My 2.5 year old laptop can write Space Invaders in JavaScript now (GLM-4.5 Air)

(simonwillison.net)

577 points simonw | 2 comments | 29 Jul 25 13:45 UTC | HN request time: 1.038s | source

Show context

AlexeyBrin ◴[29 Jul 25 14:02 UTC] No.44723521[source]▶

>>44723316 (OP) #

Most likely its training data included countless Space Invaders in various programming languages.

replies(6): >>44723664 #>>44723707 #>>44723945 #>>44724116 #>>44724439 #>>44724690 #

NitpickLawyer ◴[29 Jul 25 14:19 UTC] No.44723707[source]▶

>>44723521 #

This comment is ~3 years late. Every model since gpt3 has had the entirety of available code in their training data. That's not a gotcha anymore.

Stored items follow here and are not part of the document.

-- ==== Sys2Proof/Laws/FrameOpOps.lean ====
section
/-!
SUPPORT. What each operation of Machine/OpOps.lean leaves unchanged.
-/
namespace Sys2Proof.Machine

set_option linter.unreachableTactic false
set_option linter.unusedTactic false
set_option linter.tactic.unusedName false

theorem keep_updJrn (s : State) (opId : Nat) (f : Jrn → Jrn) :
    Keeps [.hostJournal] s (updJrn s opId f) := by
  unfold updJrn
  repeat' first
    | with_reducible assumption
    | (extract_lets -merge +onlyGivenNames x
       first
       | (refine Keeps.cut (x := x) (fun hx => ?_) ?_; (on_goal 1 => clear_value x)
          (on_goal 2 => (unfold x; clear x)))
       | (refine Keeps.cut (x := x.2) (fun hx => ?_) ?_; (on_goal 1 => clear_value x)
          (on_goal 2 => (unfold x; clear x)))
       | (have t : HostIf := x; clear t; subst x)
       | clear_value x)
    | with_reducible apply Keeps.refl
    | with_reducible apply Keeps.ite
    | (beta_reduce; split)
    | with_reducible apply Keeps.upd_host
    | (with_reducible apply Or.inl; decide)
    | (with_reducible apply Or.inr; with_reducible rfl)
    | (with_reducible apply Or.inr; rfl)
    | decide

theorem keep_updOp (s : State) (opId : Nat) (f : Op → Op) :
    Keeps [.hostOps] s (updOp s opId f) := by
  unfold updOp
  repeat' first
    | with_reducible assumption
    | (extract_lets -merge +onlyGivenNames x
       first
       | (refine Keeps.cut (x := x) (fun hx => ?_) ?_; (on_goal 1 => clear_value x)
          (on_goal 2 => (unfold x; clear x)))
       | (refine Keeps.cut (x := x.2) (fun hx => ?_) ?_; (on_goal 1 => clear_value x)
          (on_goal 2 => (unfold x; clear x)))
       | (have t : HostIf := x; clear t; subst x)
       | clear_value x)
    | with_reducible apply Keeps.refl
    | with_reducible apply Keeps.ite
    | (beta_reduce; split)
    | with_reducible apply Keeps.upd_host
    | (with_reducible apply Or.inl; decide)
    | (with_reducible apply Or.inr; with_reducible rfl)
    | (with_reducible apply Or.inr; rfl)
    | decide

theorem keep_resolveOp (s : State) (opId : Nat) (st : Status) (payload : Bytes) :
    Keeps [.hostOps, .hostJournal] s (resolveOp s opId st payload) := by
  unfold resolveOp
  repeat' first
    | with_reducible assumption
    | (extract_lets -merge +onlyGivenNames x
       first
       | (refine Keeps.cut (x := x) (fun hx => ?_) ?_; (on_goal 1 => clear_value x)
          (on_goal 2 => (unfold x; clear x)))
       | (refine Keeps.cut (x := x.2) (fun hx => ?_) ?_; (on_goal 1 => clear_value x)
          (on_goal 2 => (unfold x; clear x)))
       | clear_value x)
    | with_reducible apply Keeps.refl
    | with_reducible apply Keeps.ite
    | with_reducible apply Keeps.then_ (keep_updJrn ..)
    | with_reducible apply Keeps.then_ (keep_updOp ..)
    | decide
    | (beta_reduce; split)

end Sys2Proof.Machine
end

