-- ==== Sys2Proof/Laws/FramePanel.lean ====
section
/-!
SUPPORT. What each operation of Machine/Panel.lean leaves unchanged.
-/
namespace Sys2Proof.Machine

set_option linter.unreachableTactic false
set_option linter.unusedTactic false
set_option linter.tactic.unusedName false

theorem keep_beginOff (s : State) :
    Keeps [.disp] s (beginOff s) := by
  unfold beginOff
  repeat' first
    | with_reducible assumption
    | (extract_lets -merge +onlyGivenNames x
       first
       | (refine Keeps.cut (x := x) (fun hx => ?_) ?_; (on_goal 1 => clear_value x)
          (on_goal 2 => (unfold x; clear x)))
       | (refine Keeps.cut (x := x.2) (fun hx => ?_) ?_; (on_goal 1 => clear_value x)
          (on_goal 2 => (unfold x; clear x)))
       | (have t : Display := x; clear t; subst x)
       | clear_value x)
    | with_reducible apply Keeps.refl
    | split
    | with_reducible apply Keeps.upd_disp
    | exact fun h => h
    | exact fun _ h => h
    | (intro _ hd; split <;> exact hd)
    | decide

theorem keep_panelOn (s : State) :
    Keeps [.disp] s (panelOn s) := by
  unfold panelOn
  repeat' first
    | with_reducible assumption
    | (extract_lets -merge +onlyGivenNames x
       first
       | (refine Keeps.cut (x := x) (fun hx => ?_) ?_; (on_goal 1 => clear_value x)
          (on_goal 2 => (unfold x; clear x)))
       | (refine Keeps.cut (x := x.2) (fun hx => ?_) ?_; (on_goal 1 => clear_value x)
          (on_goal 2 => (unfold x; clear x)))
       | (have t : Display := x; clear t; subst x)
       | clear_value x)
    | with_reducible apply Keeps.refl
    | with_reducible apply Keeps.ite
    | split
    | with_reducible apply Keeps.upd_disp
    | exact fun h => h
    | exact fun _ h => h
    | (intro _ hd; split <;> exact hd)
    | decide

theorem keep_panelTick (s : State) :
    Keeps [.disp] s (panelTick s) := by
  unfold panelTick
  repeat' first
    | with_reducible assumption
    | (extract_lets -merge +onlyGivenNames x
       first
       | (refine Keeps.cut (x := x) (fun hx => ?_) ?_; (on_goal 1 => clear_value x)
          (on_goal 2 => (unfold x; clear x)))
       | (refine Keeps.cut (x := x.2) (fun hx => ?_) ?_; (on_goal 1 => clear_value x)
          (on_goal 2 => (unfold x; clear x)))
       | (have t : Display := x; clear t; subst x)
       | clear_value x)
    | with_reducible apply Keeps.refl
    | with_reducible apply Keeps.ite
    | with_reducible apply Keeps.then_ (keep_panelOn ..)
    | split
    | with_reducible apply Keeps.upd_disp
    | exact fun h => h
    | exact fun _ h => h
    | (intro _ hd; split <;> exact hd)
    | decide

end Sys2Proof.Machine
end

We went from chatgpt's "oh, look, it looks like python code but everything is wrong" to "here's a full stack boilerplate app that does what you asked and works in 0-shot" inside 2 years. That's the kicker. And the sauce isn't just in the training set, models now do post-training and RL and a bunch of other stuff to get to where we are. Not to mention the insane abilities with extended context (first models were 2/4k max), agentic stuff, and so on.

These kinds of comments are really missing the point.

replies(7): >>44723808 #>>44723897 #>>44724175 #>>44724204 #>>44724397 #>>44724433 #>>44729201 #

haar ◴[29 Jul 25 14:26 UTC] No.44723808[source]▶

>>44723707 #

I've had little success with Agentic coding, and what success I have had has been paired with hours of frustration, where I'd have been better off doing it myself for anything but the most basic tasks.

Even then, when you start to build up complexity within a codebase - the results have often been worse than "I'll start generating it all from scratch again, and include this as an addition to the initial longtail specification prompt as well", and even then... it's been a crapshoot.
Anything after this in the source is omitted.